Singapore Air Show

Protectionism Still Winning as Liberalization Stalls

 - February 15, 2016, 10:30 AM
Part of the reason for the failure to implement an open skies agreement is airport congestion. Jakarta’s Soekarno-Hatta Airport, above, already operates at three times its planned capacity.

In the 49 years since its conception, the 10-member Association of Southeast Asia Nations (Asean) has been gradually moving towards greater liberalization of its air transport services. In line with this strategy is the Asean Single Aviation Market (ASAM)–an ambitious open-skies scheme that was intended to further liberalize air services under a unified air transport market by the end of 2015.

Asean’s self-imposed deadline has now come and gone, with three members–the Philippines, Indonesia and Laos–reluctant to ratify the full agreement. The plan was for all carriers from Asean to enjoy unlimited third, fourth and fifth freedom operations within the region. To date, Indonesia remains opposed to opening up its secondary cities, the Philippines has excluded Manila from the agreement and Laos has yet to free up Luang Prabang and the national capital Vientiane.  

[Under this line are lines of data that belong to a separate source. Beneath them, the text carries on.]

/-! ### `append`: the fields it never changes -/

@[simp] theorem append_lastEdgeTime (s : State) (p : Pulse) :
    (s.append p).lastEdgeTime = s.lastEdgeTime := by
  unfold State.append; split <;> rfl
@[simp] theorem append_edgeCount (s : State) (p : Pulse) :
    (s.append p).edgeCount = s.edgeCount := by
  unfold State.append; split <;> rfl
@[simp] theorem append_runState (s : State) (p : Pulse) :
    (s.append p).runState = s.runState := by
  unfold State.append; split <;> rfl
@[simp] theorem append_faultCause (s : State) (p : Pulse) :
    (s.append p).faultCause = s.faultCause := by
  unfold State.append; split <;> rfl
@[simp] theorem append_faultOp (s : State) (p : Pulse) :
    (s.append p).faultOp = s.faultOp := by
  unfold State.append; split <;> rfl
@[simp] theorem append_out (s : State) (p : Pulse) :
    (s.append p).out = s.out := by
  unfold State.append; split <;> rfl
@[simp] theorem append_responses (s : State) (p : Pulse) :
    (s.append p).responses = s.responses := by
  unfold State.append; split <;> rfl
@[simp] theorem append_cfg (s : State) (p : Pulse) :
    (s.append p).cfg = s.cfg := by
  unfold State.append; split <;> rfl
@[simp] theorem append_stream (s : State) (p : Pulse) :
    (s.append p).stream = s.stream := by
  unfold State.append; split <;> rfl
@[simp] theorem append_position (s : State) (p : Pulse) :
    (s.append p).position = s.position := by
  unfold State.append; split <;> rfl
@[simp] theorem append_hostTasks (s : State) (p : Pulse) :
    (s.append p).hostTasks = s.hostTasks := by
  unfold State.append; split <;> rfl
@[simp] theorem append_burstsTaken (s : State) (p : Pulse) :
    (s.append p).burstsTaken = s.burstsTaken := by
  unfold State.append; split <;> rfl
@[simp] theorem append_lineEvents (s : State) (p : Pulse) :
    (s.append p).lineEvents = s.lineEvents := by
  unfold State.append; split <;> rfl
@[simp] theorem append_timerNext (s : State) (p : Pulse) :
    (s.append p).timerNext = s.timerNext := by
  unfold State.append; split <;> rfl

/-! ### `endLoop`: the fields it never changes -/

@[simp] theorem endLoop_lastEdgeTime (s : State) (ended : RunState) :
    (s.endLoop ended).lastEdgeTime = s.lastEdgeTime := by
  unfold State.endLoop; split <;> rfl
@[simp] theorem endLoop_pending (s : State) (ended : RunState) :
    (s.endLoop ended).pending = s.pending := by
  unfold State.endLoop; split <;> rfl
@[simp] theorem endLoop_pendingOvf (s : State) (ended : RunState) :
    (s.endLoop ended).pendingOvf = s.pendingOvf := by
  unfold State.endLoop; split <;> rfl
@[simp] theorem endLoop_edgeCount (s : State) (ended : RunState) :
    (s.endLoop ended).edgeCount = s.edgeCount := by
  unfold State.endLoop; split <;> rfl
@[simp] theorem endLoop_faultCause (s : State) (ended : RunState) :
    (s.endLoop ended).faultCause = s.faultCause := by
  unfold State.endLoop; split <;> rfl
@[simp] theorem endLoop_faultOp (s : State) (ended : RunState) :
    (s.endLoop ended).faultOp = s.faultOp := by
  unfold State.endLoop; split <;> rfl
@[simp] theorem endLoop_out (s : State) (ended : RunState) :
    (s.endLoop ended).out = s.out := by
  unfold State.endLoop; split <;> rfl
@[simp] theorem endLoop_responses (s : State) (ended : RunState) :
    (s.endLoop ended).responses = s.responses := by
  unfold State.endLoop; split <;> rfl
@[simp] theorem endLoop_cfg (s : State) (ended : RunState) :
    (s.endLoop ended).cfg = s.cfg := by
  unfold State.endLoop; split <;> rfl
@[simp] theorem endLoop_stream (s : State) (ended : RunState) :
    (s.endLoop ended).stream = s.stream := by
  unfold State.endLoop; split <;> rfl
@[simp] theorem endLoop_position (s : State) (ended : RunState) :
    (s.endLoop ended).position = s.position := by
  unfold State.endLoop; split <;> rfl
@[simp] theorem endLoop_hostTasks (s : State) (ended : RunState) :
    (s.endLoop ended).hostTasks = s.hostTasks := by
  unfold State.endLoop; split <;> rfl
@[simp] theorem endLoop_burstsTaken (s : State) (ended : RunState) :
    (s.endLoop ended).burstsTaken = s.burstsTaken := by
  unfold State.endLoop; split <;> rfl
@[simp] theorem endLoop_lineEvents (s : State) (ended : RunState) :
    (s.endLoop ended).lineEvents = s.lineEvents := by
  unfold State.endLoop; split <;> rfl
@[simp] theorem endLoop_timerNext (s : State) (ended : RunState) :
    (s.endLoop ended).timerNext = s.timerNext := by
  unfold State.endLoop; split <;> rfl

/-! ### `takeBurst`: the fields it never changes -/

@[simp] theorem takeBurst_lastEdgeTime (s : State) (rest : List HostTask) :
    (s.takeBurst rest).lastEdgeTime = s.lastEdgeTime := by
  unfold State.takeBurst; split <;> rfl
@[simp] theorem takeBurst_pending (s : State) (rest : List HostTask) :
    (s.takeBurst rest).pending = s.pending := by
  unfold State.takeBurst; split <;> rfl
@[simp] theorem takeBurst_pendingOvf (s : State) (rest : List HostTask) :
    (s.takeBurst rest).pendingOvf = s.pendingOvf := by
  unfold State.takeBurst; split <;> rfl
@[simp] theorem takeBurst_edgeCount (s : State) (rest : List HostTask) :
    (s.takeBurst rest).edgeCount = s.edgeCount := by
  unfold State.takeBurst; split <;> rfl
@[simp] theorem takeBurst_runState (s : State) (rest : List HostTask) :
    (s.takeBurst rest).runState = s.runState := by
  unfold State.takeBurst; split <;> rfl
@[simp] theorem takeBurst_faultCause (s : State) (rest : List HostTask) :
    (s.takeBurst rest).faultCause = s.faultCause := by
  unfold State.takeBurst; split <;> rfl
@[simp] theorem takeBurst_faultOp (s : State) (rest : List HostTask) :
    (s.takeBurst rest).faultOp = s.faultOp := by
  unfold State.takeBurst; split <;> rfl
@[simp] theorem takeBurst_out (s : State) (rest : List HostTask) :
    (s.takeBurst rest).out = s.out := by
  unfold State.takeBurst; split <;> rfl
@[simp] theorem takeBurst_responses (s : State) (rest : List HostTask) :
    (s.takeBurst rest).responses = s.responses := by
  unfold State.takeBurst; split <;> rfl
@[simp] theorem takeBurst_cfg (s : State) (rest : List HostTask) :
    (s.takeBurst rest).cfg = s.cfg := by
  unfold State.takeBurst; split <;> rfl
@[simp] theorem takeBurst_stream (s : State) (rest : List HostTask) :
    (s.takeBurst rest).stream = s.stream := by
  unfold State.takeBurst; split <;> rfl
@[simp] theorem takeBurst_position (s : State) (rest : List HostTask) :
    (s.takeBurst rest).position = s.position := by
  unfold State.takeBurst; split <;> rfl
@[simp] theorem takeBurst_lineEvents (s : State) (rest : List HostTask) :
    (s.takeBurst rest).lineEvents = s.lineEvents := by
  unfold State.takeBurst; split <;> rfl
@[simp] theorem takeBurst_timerNext (s : State) (rest : List HostTask) :
    (s.takeBurst rest).timerNext = s.timerNext := by
  unfold State.takeBurst; split <;> rfl

/-! ### `continueHost`: the fields it never changes -/

@[simp] theorem continueHost_lastEdgeTime (s : State) (t : HostTask) :
    (s.continueHost t).lastEdgeTime = s.lastEdgeTime := by
  unfold State.continueHost; split <;> rfl
@[simp] theorem continueHost_pending (s : State) (t : HostTask) :
    (s.continueHost t).pending = s.pending := by
  unfold State.continueHost; split <;> rfl
@[simp] theorem continueHost_pendingOvf (s : State) (t : HostTask) :
    (s.continueHost t).pendingOvf = s.pendingOvf := by
  unfold State.continueHost; split <;> rfl
@[simp] theorem continueHost_edgeCount (s : State) (t : HostTask) :
    (s.continueHost t).edgeCount = s.edgeCount := by
  unfold State.continueHost; split <;> rfl
@[simp] theorem continueHost_runState (s : State) (t : HostTask) :
    (s.continueHost t).runState = s.runState := by
  unfold State.continueHost; split <;> rfl
@[simp] theorem continueHost_faultCause (s : State) (t : HostTask) :
    (s.continueHost t).faultCause = s.faultCause := by
  unfold State.continueHost; split <;> rfl
@[simp] theorem continueHost_faultOp (s : State) (t : HostTask) :
    (s.continueHost t).faultOp = s.faultOp := by
  unfold State.continueHost; split <;> rfl
@[simp] theorem continueHost_out (s : State) (t : HostTask) :
    (s.continueHost t).out = s.out := by
  unfold State.continueHost; split <;> rfl
@[simp] theorem continueHost_responses (s : State) (t : HostTask) :
    (s.continueHost t).responses = s.responses := by
  unfold State.continueHost; split <;> rfl
@[simp] theorem continueHost_cfg (s : State) (t : HostTask) :
    (s.continueHost t).cfg = s.cfg := by
  unfold State.continueHost; split <;> rfl
@[simp] theorem continueHost_stream (s : State) (t : HostTask) :
    (s.continueHost t).stream = s.stream := by
  unfold State.continueHost; split <;> rfl
@[simp] theorem continueHost_position (s : State) (t : HostTask) :
    (s.continueHost t).position = s.position := by
  unfold State.continueHost; split <;> rfl
@[simp] theorem continueHost_burstsTaken (s : State) (t : HostTask) :
    (s.continueHost t).burstsTaken = s.burstsTaken := by
  unfold State.continueHost; split <;> rfl
@[simp] theorem continueHost_lineEvents (s : State) (t : HostTask) :
    (s.continueHost t).lineEvents = s.lineEvents := by
  unfold State.continueHost; split <;> rfl
@[simp] theorem continueHost_timerNext (s : State) (t : HostTask) :
    (s.continueHost t).timerNext = s.timerNext := by
  unfold State.continueHost; split <;> rfl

Given that Indonesia and the Philippines are Asean’s two largest nations by population, their decision to stay out prevents the project from being fully realized. At the same time, the ASAM liberalization agenda remains relatively modest. Only third, fourth and fifth freedoms are currently being considered, while seventh-freedom relaxations and the right to cabotage have yet to be addressed. Accordingly, the ASAM falls short of a true open skies policy.

The third-, fourth- and fifth-freedoms are addressed in two multilateral agreements that have already come into force. The multilateral agreement on air services (MAAS) liberalizes market restrictions among Asean capital cities while the multilateral agreement for the full liberalization of passenger air services (MAFLPAS) frees up secondary cities and sub regions.

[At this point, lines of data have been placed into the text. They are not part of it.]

-- ==== Sys2Proof/Tests/Slice0.lean ====
section
/-! SUPPORT. Tests with expected results from spec/ (95_test_vectors.md unless a test names another file), and for every
statement with hypotheses a state and operands that meet them. -/

namespace Sys2Proof.Tests

open Sys2Proof Sys2Proof.Machine

/-! ### Helpers -/

/-- The next state of an instruction. -/
def after (i : Instr) (s : State) : Option State := nextState? (exec i s)

/-- The response to an instruction. -/
def answerOf (i : Instr) (s : State) : Option Response := (after i s).bind (·.responses.getLast?)

/-- The response to one request put in front of a state's stream. -/
def servedAs (r : Request) (s : State) : Option Response :=
  (nextState? (step { s with stream := [.request r] })).bind (·.responses.getLast?)

/-- The two nominal bit pulses and the nominal Preamble of 95_test_vectors.md. -/
abbrev Z : Pulse := ⟨.zero, 503000#64⟩
abbrev O : Pulse := ⟨.one, 1582000#64⟩
abbrev P : Pulse := ⟨.preamble, 4400000#64⟩
/-- An Invalid pulse of a duration. -/
abbrev I (d : Nat) : Pulse := ⟨.invalid, BitVec.ofNat 64 d⟩

/-- The bit pulses of a bit list, the first on the wire first (R86). -/
def wire (bs : List Nat) : List Pulse := bs.map fun b => if b = 1 then O else Z

/-- `FA`, the frame of 0xB23F70 (section 2, V-FR). -/
def FA : List Pulse :=
  wire [1,0,1,1,0,0,1,0] ++ wire [0,1,0,0,1,1,0,1] ++ wire [0,0,1,1,1,1,1,1] ++
  wire [1,1,0,0,0,0,0,0] ++ wire [0,1,1,1,0,0,0,0] ++ wire [1,0,0,0,1,1,1,1]

/-- A running decoder whose last edge was at `t`. -/
def seen (t : Nat) (pending : List Pulse) : State :=
  { State.reset with lastEdgeTime := BitVec.ofNat 64 t, edgeCount := 2#32, pending := pending }

/-- A block with a fault recorded. -/
def faultedState (cause op : Nibble) : State := { State.reset with faultCause := cause, faultOp := op }

/-- A block whose stream holds only host turns, with the host's tasks. -/
def hosted (turns : Nat) (tasks : List HostTask) : State :=
  { State.reset with stream := List.replicate turns .host, hostTasks := tasks }

/-- The parameters of a block with 24-bit times. -/
abbrev narrow : Config := { tsWidth := 24 }

/-- A vector one pulse longer than a header can count. -/
def tooLong : List Pulse := List.replicate 65536 Z

theorem tooLong_length : tooLong.length = 65536 := by rw [tooLong, List.length_replicate]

Indonesia has agreed to open access to Jakarta but has yet to ratify relevant protocols under MAFLPAS. As such, traffic rights into points other than Jakarta remain restricted by existing bilateral air services agreements.

Indonesia’s decision to refrain from joining a true ASAM is due largely to it wanting to protect against competitors, particularly from Singapore and Malaysia. Indonesia has the ability to offer regional carriers hundreds of unlimited access points, while many countries can offer only one point of access. This systematic imbalance for exchange of traffic rights has led Indonesian carriers, such as Garuda, to lobby their government to refrain from entering into Asean multilateral agreements.

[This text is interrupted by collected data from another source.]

/-- R11, R69 for the step itself: if `state` is that of the byte stream `bs`, then after a step it is that of the stream which
the move that took place makes of `bs`, and of `bs` when no move could take place. Which move takes place while a response
waits is DEDUCED in log entry 3, and that a step with none holds the state in log entry 5. -/
def Obligations.StepKeepsTheMeaningOfState : Prop :=
  ∀ (s t : State) (bs : List Byte), s.state = updateBytes 0xFFFFFFFF#32 bs → step s = .next t →
    t.state = updateBytes 0xFFFFFFFF#32
      (match nextMove s.held s.inputs with
        | none => bs
        | some (m, _) => streamAfterMove bs m)

/-- R70: `CALCULATE`, its effect and its one response, from any state, for bytes and for elements. -/
def Obligations.CalculateIsOneShot : Prop :=
  ∀ (s : State) (bs : List Byte),
    execAll (Pseudo.calculate bs).expand s =
      .next { s with
        state := updateBytes 0xFFFFFFFF#32 bs
        phase := if bs = [] then .initialized else .accumulating
        response := s.response ++ [crc32 bs] } ∧
    ∀ (w : Nat) (elements : List (List Byte)), (Pseudo.calculateE w elements).wf = true → elements.flatten = bs →
      execAll (Pseudo.calculateE w elements).expand s = execAll (Pseudo.calculate bs).expand s

/-- R71: the checksum of no bytes. -/
def Obligations.EmptyInputChecksumIsZero : Prop :=
  exec .finalize State.reset = .next { State.reset with response := [0x00000000#32] } ∧ crc32 [] = 0x00000000#32

/-- R72: the check value of "123" and the states on the way. -/
def Obligations.CheckValueOf123 : Prop :=
  crc32 [0x31#8, 0x32#8, 0x33#8] = 0x884863D2#32 ∧
  updateBytes 0xFFFFFFFF#32 [0x31#8] = 0x7C231048#32 ∧
  updateBytes 0xFFFFFFFF#32 [0x31#8, 0x32#8] = 0xB0ACBB32#32 ∧
  updateBytes 0xFFFFFFFF#32 [0x31#8, 0x32#8, 0x33#8] = 0x77B79C2D#32

/-- R73: any number of `FINALIZE` commands respond the same word and change nothing else. -/
def Obligations.FinalizeIsIdempotent : Prop :=
  ∀ (n : Nat) (s : State),
    execAll (List.replicate n .finalize) s = .next { s with response := s.response ++ List.replicate n (~~~s.state) }

/-- R74: a stream fed whole, fed in two parts, and fed in two parts with a `FINALIZE` between them leaves the same state, so
that a `FINALIZE` then responds the same word. -/
def Obligations.UpdatesContinueAfterFinalize : Prop :=
  ∀ (xs ys : List Byte) (s : State), ∃ t u v,
    execAll (Pseudo.updateB (xs ++ ys)).expand s = .next t ∧
    execAll ((Pseudo.updateB xs).expand ++ (Pseudo.updateB ys).expand) s = .next u ∧
    execAll ((Pseudo.updateB xs).expand ++ .finalize :: (Pseudo.updateB ys).expand) s = .next v ∧
    u.state = t.state ∧ v.state = t.state ∧
    exec .finalize t = .next (t.respond (~~~t.state)) ∧
    exec .finalize u = .next (u.respond (~~~t.state)) ∧
    exec .finalize v = .next (v.respond (~~~t.state))

/-- R75: after any commands and a `RESET`, the block answers any further commands as a fresh one does. -/
def Obligations.ResetForgetsThePast : Prop :=
  ∀ (p q : List Instr) (s : State), p.all Instr.wf = true → q.all Instr.wf = true →
    ∃ before t fresh,
      execAll p s = .next before ∧ execAll (p ++ [.reset] ++ q) s = .next t ∧
      execAll q State.reset = .next fresh ∧
      t.response = before.response ++ fresh.response ∧ t.state = fresh.state

/-- R76: one batch update is `n` single-byte updates, one after another. -/
def Obligations.BatchUpdateIsSingleUpdates : Prop :=
  ∀ (bs : List Byte) (s : State),
    execAll (Pseudo.updateB bs).expand s = bs.foldl (fun o b => andThen o (exec (.update b))) (.next s)

/-- R77: `CALCULATE` is a fresh accumulator, one batch update and a `FINALIZE`. -/
def Obligations.CalculateIsFreshUpdateFinalize : Prop :=
  ∀ (bs : List Byte) (s : State),
    execAll (Pseudo.calculate bs).expand s.hardwareReset =
      andThen (execAll (Pseudo.updateB bs).expand s.hardwareReset) (exec .finalize)

/-- R78: the checksum is that of the bit-wise algorithm for every byte sequence; the customary check value; and the residue
of any message followed by its own checksum, least significant byte first. The bit-wise algorithm is of general knowledge
(93_implementation_defined.md K1), PRESUMED in log entry 7; the check value and the residue are the spec's own consequences
(K3), not the source's. -/
def Obligations.ChecksumIsBitwiseCrc32 : Prop :=
  (∀ bs : List Byte, crc32 bs = bitwiseCrc32 bs) ∧
  crc32 [0x31#8, 0x32#8, 0x33#8, 0x34#8, 0x35#8, 0x36#8, 0x37#8, 0x38#8, 0x39#8] = 0xCBF43926#32 ∧
  (∀ bs : List Byte, updateBytes 0xFFFFFFFF#32 (bs ++ bytesLittle 4 (crc32 bs).toNat) = 0xDEBB20E3#32)

/-! ## Reset, the channels and the step (70_reset_and_hazards.md, 30_encoding.md, 20_memory.md) -/

/-- R92, R22: the state after reset. The fields `received` and `inputs` are the model's own and empty by its choice (log
entries 1 and 2). -/
def Obligations.ResetStateHoldsSpecValues : Prop :=
  State.reset.state = 0xFFFFFFFF#32 ∧ State.reset.phase = .initialized ∧ State.reset.response = [] ∧
  State.reset.received = [] ∧ State.reset.inputs = []

/-- R92, R93, R98: hardware reset between commands, whatever the state, and its agreement with the `RESET` command on
`state` and `phase`. That the host's own moves and what it has received stay is the model's choice (log entry 3). -/
def Obligations.HardwareResetActsBetweenCommands : Prop :=
  ∀ (s : State) (ms : List HostMove),
    step (s.withInputs (.hwReset :: ms)) =
      .next { state := 0xFFFFFFFF#32, phase := .initialized, response := [], received := s.received, inputs := ms } ∧
    ∃ t, exec .reset s = .next t ∧ t.state = s.hardwareReset.state ∧ t.phase = s.hardwareReset.phase

/-- R6, R40, R45: when no response is waiting and the host's next move is a command word, the step is that command's
`exec`, the word gone from the host's moves. And the word placed by `withFetchWord` is that next move: that placing it takes
every waiting response first and puts the word in front of the host's moves is the model's choice (DESIGN CHOICE, log entry
1). -/
def Obligations.StepRunsTheDecodedCommand : Prop :=
  (∀ (s : State) (w : CmdWord) (ms : List HostMove), s.response = [] →
    step (s.withInputs (.command w :: ms)) = exec (decode w) (s.withInputs ms)) ∧
  (∀ (s : State) (nbits w : Nat) (i : Instr), decodeTableWord nbits w = some i →
    step (s.withFetchWord nbits w) = exec i { s with response := [], received := s.received ++ s.response })

/-- R46, R40, R99: while a response waits, offered commands are held in their order and not one is lost; the host's taking
the response, or `hw_reset`, takes place before them, and with neither the block waits (log entry 3). -/
def Obligations.PendingResponseHoldsCommands : Prop :=
  ∀ (s : State) (r : Word) (rs : List Word) (ws : List CmdWord) (ms : List HostMove), s.response = r :: rs →
    step (s.withInputs (ws.map .command)) = .next (s.withInputs (ws.map .command)) ∧
    step (s.withInputs (ws.map .command ++ .takeResponse :: ms)) =
      .next { s with response := rs, received := s.received ++ [r], inputs := ws.map .command ++ ms } ∧
    step (s.withInputs (ws.map .command ++ .hwReset :: ms)) = .next (s.hardwareReset.withInputs (ws.map .command ++ ms))

/-- R46, R35: the responses come in the order of their `FINALIZE` commands and none is lost but to hardware reset: in a step
that takes no hardware reset, all responses so far stay, followed by one new word exactly when the step executes a
`FINALIZE`. Hardware reset leaves no response pending (R92): that it discards a word not yet taken and keeps those received is
DEDUCED in log entry 3. -/
def Obligations.ResponsesKeepTheirOrder : Prop :=
  ∀ s t : State, step s = .next t →
    match nextMove s.held s.inputs with
    | none => t.responses = s.responses
    | some (.command w, _) =>
      t.responses = s.responses ++ (if decode w = .finalize then [~~~s.state] else [])
    | some (.takeResponse, _) => t.responses = s.responses
    | some (.hwReset, _) => t.responses = s.received

/-- R35, R40, R95: commands take effect one at a time in the order the host issues them: a step leaves the commands still
to come as they are, or it executes the first of them, no response waiting. That hardware reset and a taken response leave
the held commands to come is DEDUCED in log entry 3. -/
def Obligations.CommandsTakeEffectInIssueOrder : Prop :=
  ∀ s t : State, step s = .next t →
    commandsOf t.inputs = commandsOf s.inputs ∨
    ∃ w, commandsOf s.inputs = w :: commandsOf t.inputs ∧ s.response = [] ∧
      exec (decode w) (s.withInputs t.inputs) = .next t

/-- R15, R46: every step keeps a legal state legal. That the channel is a list, of which a legal state holds at most one word,
is the model's form (DESIGN CHOICE, log entry 10). -/
def Obligations.EveryStepKeepsTheStateLegal : Prop :=
  ∀ s t : State, s.Legal → step s = .next t → t.Legal

/-- R92: the state after reset is legal. -/
def Obligations.ResetStateIsLegal : Prop := State.reset.Legal

/-- R8, R80, R87, R99: a run whose host offers no reserved word never stops, whatever the order of its moves. The model's
choices in it: a run goes on past taking a response when none waits (DESIGN CHOICE, log entry 4), past the end of the host's
moves (DEDUCED, log entry 5), and past held commands to the move that frees them (DEDUCED, log entry 3). -/
def Obligations.DefinedRunsNeverStop : Prop :=
  ∀ (n : Nat) (s : State), s.inputsDefined = true →
    ∃ t, runSteps n s = .next t ∧ t.inputsDefined = true

/-- R63, R7, R35, R46 (D7): a host that issues commands one after another, taking each response, makes the observation that
the fold of `exec` gives: the same `state`, and the same responses in the same order. The host takes after every command, and
that this does nothing when no response waits is the model's choice (DESIGN CHOICE, log entry 4). -/
def Obligations.HostSessionIsTheFoldOfCommands : Prop :=
  ∀ (is : List Instr) (s : State) (later : List HostMove), is.all Instr.wf = true → s.response = [] →
    ∃ t u, execAll is s = .next t ∧
      runSteps (2 * is.length) (s.withInputs (is.flatMap issue ++ later)) = .next u ∧
      u.observation = (s.received ++ t.response, t.state) ∧
      u.phase = t.phase ∧ u.response = [] ∧ u.inputs = later

/-- R58, R96, R98, R20: whatever the two-stage datapath does in finer steps, from a moment between commands, the state it
has committed is the one the completed commands leave one at a time: `s1` is never seen, an update that `hw_reset` abandons
leaves no trace, and no command reads a stale `state`. That the datapath lets no command in while an update is in progress is
the model's choice of an implementation (DESIGN CHOICE, log entry 14), and that an abandoned command is none of the moves that
take place is DEDUCED in log entry 9. -/
def Obligations.PipelineRefinesAtomicCommands : Prop :=
  ∀ (ms : List MicroStep) (p q : Pipeline), p.inFlight = none → p.microAll ms = some q →
    serveAll (committedMoves none ms) p.arch = .next q.arch

/-- R21, R88: a step of one block leaves every other block as it was. That asking for a step of a place with no block changes
nothing is the model's choice (DESIGN CHOICE, log entry 13). -/
def Obligations.OtherBlocksAreUntouched : Prop :=
  ∀ (k : Nat) (sys sys' : System), stepBlock k sys = .next sys' →
    sys'.length = sys.length ∧ (∀ j, j ≠ k → sys'[j]? = sys[j]?) ∧
    (∀ s, sys[k]? = some s → ∃ t, step s = .next t ∧ sys'[k]? = some t)
end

While airlines from other Asean states now have unlimited rights to fly into Jakarta from their own capitals, it is well known that there is limited slot capacity at Jakarta’s congested Soekarno-Hatta Airport. Built to handle 22 million passengers annually, the airport currently handles roughly three times that volume.

An $805 million expansion plan of Soekarna-Hatta is currently underway that aims to boost passenger capacity to 62 million people. However, according to the International Air Transport Association (IATA), the capacity problem plaguing Jakarta is nowhere near being solved, even with the terminal upgrades. IATA estimates that Indonesia could be serving 270 million passengers by 2034

Meanwhile, the Philippines has opted to exclude Manila’s Ninoy Aquino International Airport from the agreement, citing runway congestion and a shortage of airport slots. The airport’s four terminals have a combined design capacity of 31 million passengers. In 2015, Manila handled 36 million passengers, representing an increase of 7.6 percent increase from the previous year.

As an alternative, the Philippines has agreed to liberalize secondary cities under MAFLPAS, including Clark International, which is already open to Asean carriers.  While Clark has the available infrastructure capacity, the airport is 62 miles from Metro Manila with very little connectivity infrastructure available.

“In pockets of Southeast Asia, such as Jakarta and Manila, there is substantial growth opportunity, but the chronic lack of infrastructure is stifling that demand with no magic wand to change in the short term,” said Mark Clarkson, business development director for Asia Pacific at OAG.

Clarkson said that smaller regional airports will eventually emerge to absorb some of the growth. Infrastructure developments are also underway in several Asean countries including a $3 billion plan to expand Singapore’s Changi airport with a fifth terminal and a $100 million project in Cambodia to upgrade passenger terminals at Phnom Penh and Siem Reap.

In Thailand, both Bangkok Suvarnabhumi International Airport and Don Mueang are earmarked for expansion. Vietnam is also poised to expand provincial airports and build a new gateway airport to serve Ho Chi Minh City.